1. An antenna unit to be used by being installed so as to face a window glass for a building, the antenna unit comprising a plurality of array antennas,

wherein each of the plurality of array antennas has a plurality of radiating elements and at least one conductor situated on an interior side or on an exterior side relative to the plurality of radiating elements,

and where the effective wavelength of the plurality of array antennas at the operation frequency is λ, and an integer of 0 or more is n, the distance from the center of the upper radiating element among the plurality of radiating elements to the upper edge of the conductor in the up-and-down direction is (0.5+n)λ±0.22λ, as seen in a plan view of the antenna unit.

2. The antenna unit according to claim 1, wherein the conductor is situated on an interior side relative to the plurality of radiating elements.

3. The antenna unit according to claim 1, wherein the distance from the center of the lower radiating element among the plurality of radiating elements to the lower edge of the conductor in the up-and-down direction, is 2.2λ or less, as seen in a plan view.

4. The antenna unit according to claim 3, wherein the distance from the center of the left radiating element among the plurality of radiating elements to the left edge of the conductor in the left-and-right direction, or the distance from the center of the right radiating element among the plurality of radiating elements to the right edge of the conductor in the left-and-right direction, is 1.66λ or more and 1.88λ or less, as seen in a plan view.

5. The antenna unit according to claim 1, which has, between the plurality of radiating elements and the conductor, a substrate containing a dielectric.

6. The antenna unit according to claim 5, wherein the dielectric is glass.
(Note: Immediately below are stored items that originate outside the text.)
theorem keeps_fencedStart {W : Nat} {s0 s : State} (hw : parts [.regs, .hif, .ras, .hg] ||| W = W) (hk : Keeps W s0 s) :
    Keeps W s0 (State.fencedStart s) := by
  unfold State.fencedStart
  repeat' first
    | exact .inr (sub_trans rfl hw) | with_reducible exact .inl rfl | intro _
    | (extract_lets +onlyGivenNames sv; refine keeps_cut (t := sv) ?_ ?_; subst sv; rotate_left; clear_value sv; revert sv; intro _ _; rotate_left)
    | (extract_lets +onlyGivenNames dv; clear_value dv; revert dv; intro _) | with_reducible assumption
    | exact sub_trans rfl hw | with_reducible apply keeps_ite | with_reducible apply keeps_each
    | with_reducible apply keeps_put | with_reducible apply keeps_health | with_reducible apply keeps_setStream
    | with_reducible apply keeps_jrnShow | with_reducible apply keeps_mk

theorem keeps_escalate {W : Nat} {s0 s : State} (cause step : Nat) (b : Boot)
    (hw : parts [.time, .frac, .regs, .shadow, .groups, .mem, .out, .fresh, .hif, .ras, .mm, .hg, .frf, .fw, .sd, .img, .cp, .aid, .cal, .built, .mbx, .net, .bud, .sec, .adm, .pow, .aon] ||| W = W)
    (hk : Keeps W s0 s) :
    Keeps W s0 (State.escalate s cause step b) := by
  unfold State.escalate
  repeat' first
    | exact .inr (sub_trans rfl hw) | with_reducible assumption | with_reducible apply keeps_coldStart
    | with_reducible apply keeps_mk

theorem keeps_warmCommands {W : Nat} {s0 s : State} (hw : parts [.hif, .aid] ||| W = W) (hk : Keeps W s0 s) :
    Keeps W s0 (State.warmCommands s) := by
  unfold State.warmCommands
  repeat' first
    | intro _ | with_reducible assumption | with_reducible apply keeps_each | with_reducible apply keeps_complete

theorem keeps_warmBase {W : Nat} {s0 s : State}
    (hw : parts [.regs, .shadow, .groups, .out, .fresh, .hif, .ras, .mm, .hg, .frf, .fw, .sd, .aid, .mbx, .sec, .pow, .aon] ||| W = W)
    (hk : Keeps W s0 s) :
    Keeps W s0 (State.warmBase s) := by
  unfold State.warmBase
  repeat' first
    | exact .inr (sub_trans rfl hw) | with_reducible exact .inl rfl | intro _
    | (extract_lets +onlyGivenNames sv; refine keeps_cut (t := sv) ?_ ?_; subst sv; rotate_left; clear_value sv; revert sv; intro _ _; rotate_left)
    | (extract_lets +onlyGivenNames dv; clear_value dv; revert dv; intro _) | with_reducible assumption
    | exact sub_trans rfl hw | with_reducible apply keeps_each | with_reducible apply keeps_restoreSetUp
    | with_reducible apply keeps_warmStates | with_reducible apply keeps_settleJournal
    | with_reducible apply keeps_warmRegs | with_reducible apply keeps_put | with_reducible apply keeps_setPow
    | with_reducible apply keeps_mk

theorem keeps_warmSteps {W : Nat} {s0 s : State} (b : Boot)
    (hw : parts [.time, .frac, .regs, .shadow, .groups, .mem, .out, .fresh, .hif, .ras, .mm, .hg, .frf, .fw, .sd, .cp, .aid, .mbx, .net, .sec, .adm, .pow, .aon] ||| W = W)
    (hk : Keeps W s0 s) :
    Keeps W s0 (State.warmSteps s b) := by
  unfold State.warmSteps
  repeat' first
    | intro _
    | (extract_lets +onlyGivenNames sv; refine keeps_cut (t := sv) ?_ ?_; subst sv; rotate_left; clear_value sv; revert sv; intro _ _; rotate_left)
    | (extract_lets +onlyGivenNames dv; clear_value dv; revert dv; intro _) | with_reducible assumption
    | exact sub_trans rfl hw | with_reducible apply keeps_ite | with_reducible apply keeps_each
    | with_reducible apply keeps_warmBase | with_reducible apply keeps_loseBanks | with_reducible apply keeps_warmLinks
    | with_reducible apply keeps_linkLost | with_reducible apply keeps_linkStart | with_reducible apply keeps_warmCores
    | with_reducible apply keeps_warmRings | with_reducible apply keeps_warmUpdate | with_reducible apply keeps_warmFrf
    | with_reducible apply keeps_warmStand | with_reducible apply keeps_warmQueues | with_reducible apply keeps_warmNet
    | with_reducible apply keeps_warmFurrow | with_reducible apply keeps_otherRecord
    | with_reducible apply keeps_fencedStart | with_reducible apply keeps_replayAll
    | with_reducible apply keeps_warmExports | with_reducible apply keeps_put | with_reducible apply keeps_setReady
    | with_reducible apply keeps_readBack | with_reducible apply keeps_warmCommands

theorem keeps_warmReset {W : Nat} {s0 s : State} (src : Nat) (b : Boot)
    (hw : parts [.time, .frac, .regs, .shadow, .groups, .mem, .out, .fresh, .hif, .ras, .mm, .hg, .frf, .fw, .sd, .img, .cp, .aid, .cal, .built, .mbx, .net, .bud, .sec, .adm, .pow, .aon] ||| W = W)
    (hk : Keeps W s0 s) :
    Keeps W s0 (State.warmReset s src b) := by
  unfold State.warmReset
  repeat' first
    | exact .inr (sub_trans rfl hw)
    | (extract_lets +onlyGivenNames sv; refine keeps_cut (t := sv) ?_ ?_; subst sv; rotate_left; clear_value sv; revert sv; intro _ _; rotate_left)
    | (extract_lets +onlyGivenNames dv; clear_value dv; revert dv; intro _) | with_reducible assumption
    | exact sub_trans rfl hw | with_reducible apply keeps_ite | with_reducible apply keeps_wakeTime
    | with_reducible apply keeps_put | with_reducible apply keeps_enableBlocks | with_reducible apply keeps_escalate
    | with_reducible apply keeps_warmSteps | split | with_reducible apply keeps_mk

theorem keeps_warmCommand {W : Nat} {s0 s : State} (b : Boot) (c : Ctx)
    (hw : parts [.time, .frac, .regs, .shadow, .groups, .mem, .out, .fresh, .hif, .ras, .mm, .hg, .frf, .fw, .sd, .img, .cp, .aid, .cal, .built, .mbx, .net, .bud, .sec, .adm, .pow, .aon] ||| W = W)
    (hk : Keeps W s0 s) :
    Keeps W s0 (State.warmCommand b s c) := by
  unfold State.warmCommand
  repeat' first
    | with_reducible assumption | exact sub_trans rfl hw | with_reducible apply keeps_await
    | with_reducible apply keeps_warmReset

theorem keeps_perst {W : Nat} {s0 s : State} (b : Boot)
    (hw : parts [.time, .frac, .regs, .shadow, .groups, .mem, .out, .fresh, .hif, .ras, .mm, .hg, .frf, .fw, .sd, .img, .cp, .aid, .cal, .built, .mbx, .net, .bud, .sec, .adm, .pow, .aon] ||| W = W)
    (hk : Keeps W s0 s) :
    Keeps W s0 (State.perst s b) := by
  unfold State.perst
  repeat' first
    | with_reducible assumption | exact sub_trans rfl hw | with_reducible apply keeps_ite
    | with_reducible apply keeps_coldStart | with_reducible apply keeps_linkLost | with_reducible apply keeps_linkStart
    | with_reducible apply keeps_warmReset | split

/-! ### Machine/Buddy.lean -/

theorem keeps_setBud {W : Nat} {s0 s : State} (b : Bud) (hw : parts [.bud] ||| W = W) (hk : Keeps W s0 s) :
    Keeps W s0 (State.setBud s b) := by
  unfold State.setBud
  repeat' first
    | exact .inr (sub_trans rfl hw) | with_reducible exact .inl rfl | with_reducible assumption
    | with_reducible apply keeps_mk

theorem keeps_budHealth {W : Nat} {s0 s : State} (what : Nat) (hw : parts [.regs, .hif, .ras] ||| W = W)
    (hk : Keeps W s0 s) :
    Keeps W s0 (State.budHealth s what) := by
  unfold State.budHealth
  repeat' first | with_reducible assumption | with_reducible apply keeps_health

theorem keeps_tellPair {W : Nat} {s0 s : State} (op : Nat) (hw : parts [.out, .frf, .net] ||| W = W) (hk : Keeps W s0 s) :
    Keeps W s0 (State.tellPair s op) := by
  unfold State.tellPair
  repeat' first | with_reducible assumption | with_reducible apply keeps_toBuddy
7. The antenna unit according to claim 5, wherein the dielectric is any one of polycarbonate, an acrylic resin, polyethylene terephthalate, polyethylene and polyimide.

8. The antenna unit according to claim 1, wherein the radiating elements are patch elements.

9. The antenna unit according to claim 1, wherein the radiating elements are formed in a mesh form.

10. The antenna unit according to claim 1, wherein the conductor is formed in a mesh form.

11. The antenna unit according to claim 1, wherein each of the plurality of array antennas has a microstrip line.

12. A window glass comprising the antenna unit as defined in claim 1.